__PROBLEM STATEMENT__
Reproduce, please, only the lines from the first line below to the line containing "let asid := asidOf s v", inclusive.

__DATA SUPPLIED__
/-! ## Commands (R15, R18, R27) -/

/-- Drop the translations and the L1 words of the vale's ASID within a range, and the lines of it that its cores' fetch buffers read
ahead from an image that stood there before: the shootdown of a write-deny (R15, R69, R198). -/
def shootRange (s : State) (v : Fin 16) (va n : Nat) : State :=
  let asid := asidOf s v
  let s := shootPages s asid fun e => rangesMeet (e.page * 2 ^ 12) (2 ^ 12) va n
  let keep (buf : List FetchLine) : List FetchLine := buf.filter fun x => !rangesMeet (x.line * 128) 128 va n
  { s with cores := s.cores.map fun k =>
      let mine : Bool := match k.task with
        | some t => decide (t.vale = v)
        | none => false
      { k with
        l1 := k.l1.filter fun x => !(decide (x.asid = asid) && rangesMeet (x.va8 * 8) 8 va n)
        ls := if mine then { k.ls with buf := keep k.ls.buf } else k.ls
        lane := if mine then { k.lane with buf := keep k.lane.buf } else k.lane } }

/-- The vale whose graph engine is in turn. -/
def graphInTurn (s : State) : Option (Fin 16) :=
  match s.turn with
  | .graph v => some v
  | _ => none

/-- Write the response record of a command (R27). -/
def respond (s : State) (v : Fin 16) (addr : Word) (tag : BitVec 32) (cmd status reason node : Nat) : State :=
  graphStore s v addr (toBytes 4 tag.toNat ++ [BitVec.ofNat 8 cmd, BitVec.ofNat 8 status] ++ toBytes 2 reason ++
    toBytes 4 node ++ toBytes 4 0)

/-- A command at the head of a vale's launch queue (R26). -/
structure Command where
  cmd  : Nat
  w    : List Word
  tag  : BitVec 32
  deriving DecidableEq, Repr

/-- The command that the graph engine in turn takes next, unless it still loads an image (R27). -/
def nextCommand (s : State) : Option (Fin 16 × Command) := do
  let v ← graphInTurn s
  let x := s.vale v
  if x.load.isSome then none
  let p ← x.commands.head?
  let w0 ← p.words[0]?
  return (v, { cmd := w0.toNat % 256, w := p.words, tag := w0.extractLsb' 32 32 })

/-- Word `i` of a command. -/
def Command.word (c : Command) (i : Nat) : Word := c.w.getD i 0

/-- The head command leaves the queue. -/
def popCommand (s : State) (v : Fin 16) : State :=
  s.setVale v { s.vale v with commands := (s.vale v).commands.tail }

/-- A store or atomic of the vale's tasks that was issued before can still write `n` bytes from `va` on (log 31). -/
def writesInFlight (s : State) (v : Fin 16) (va n : Nat) : Bool :=
  s.cores.toList.any fun k => (match k.task with
      | some t => decide (t.vale = v)
      | none => false) &&
    k.ls.sq.any fun e => match e.kind with
      | .store a m _ _ _ (.dram _ _) => rangesMeet a.toNat m va n
      | .amo a m _ _ (.dram _ _) => rangesMeet a.toNat m va n
      | .cas a m _ _ (.dram _ _) => rangesMeet a.toNat m va n
      | _ => false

__ANSWER TO THIS TASK__
/-! ## Commands (R15, R18, R27) -/

/-- Drop the translations and the L1 words of the vale's ASID within a range, and the lines of it that its cores' fetch buffers read
ahead from an image that stood there before: the shootdown of a write-deny (R15, R69, R198). -/
def shootRange (s : State) (v : Fin 16) (va n : Nat) : State :=
  let asid := asidOf s v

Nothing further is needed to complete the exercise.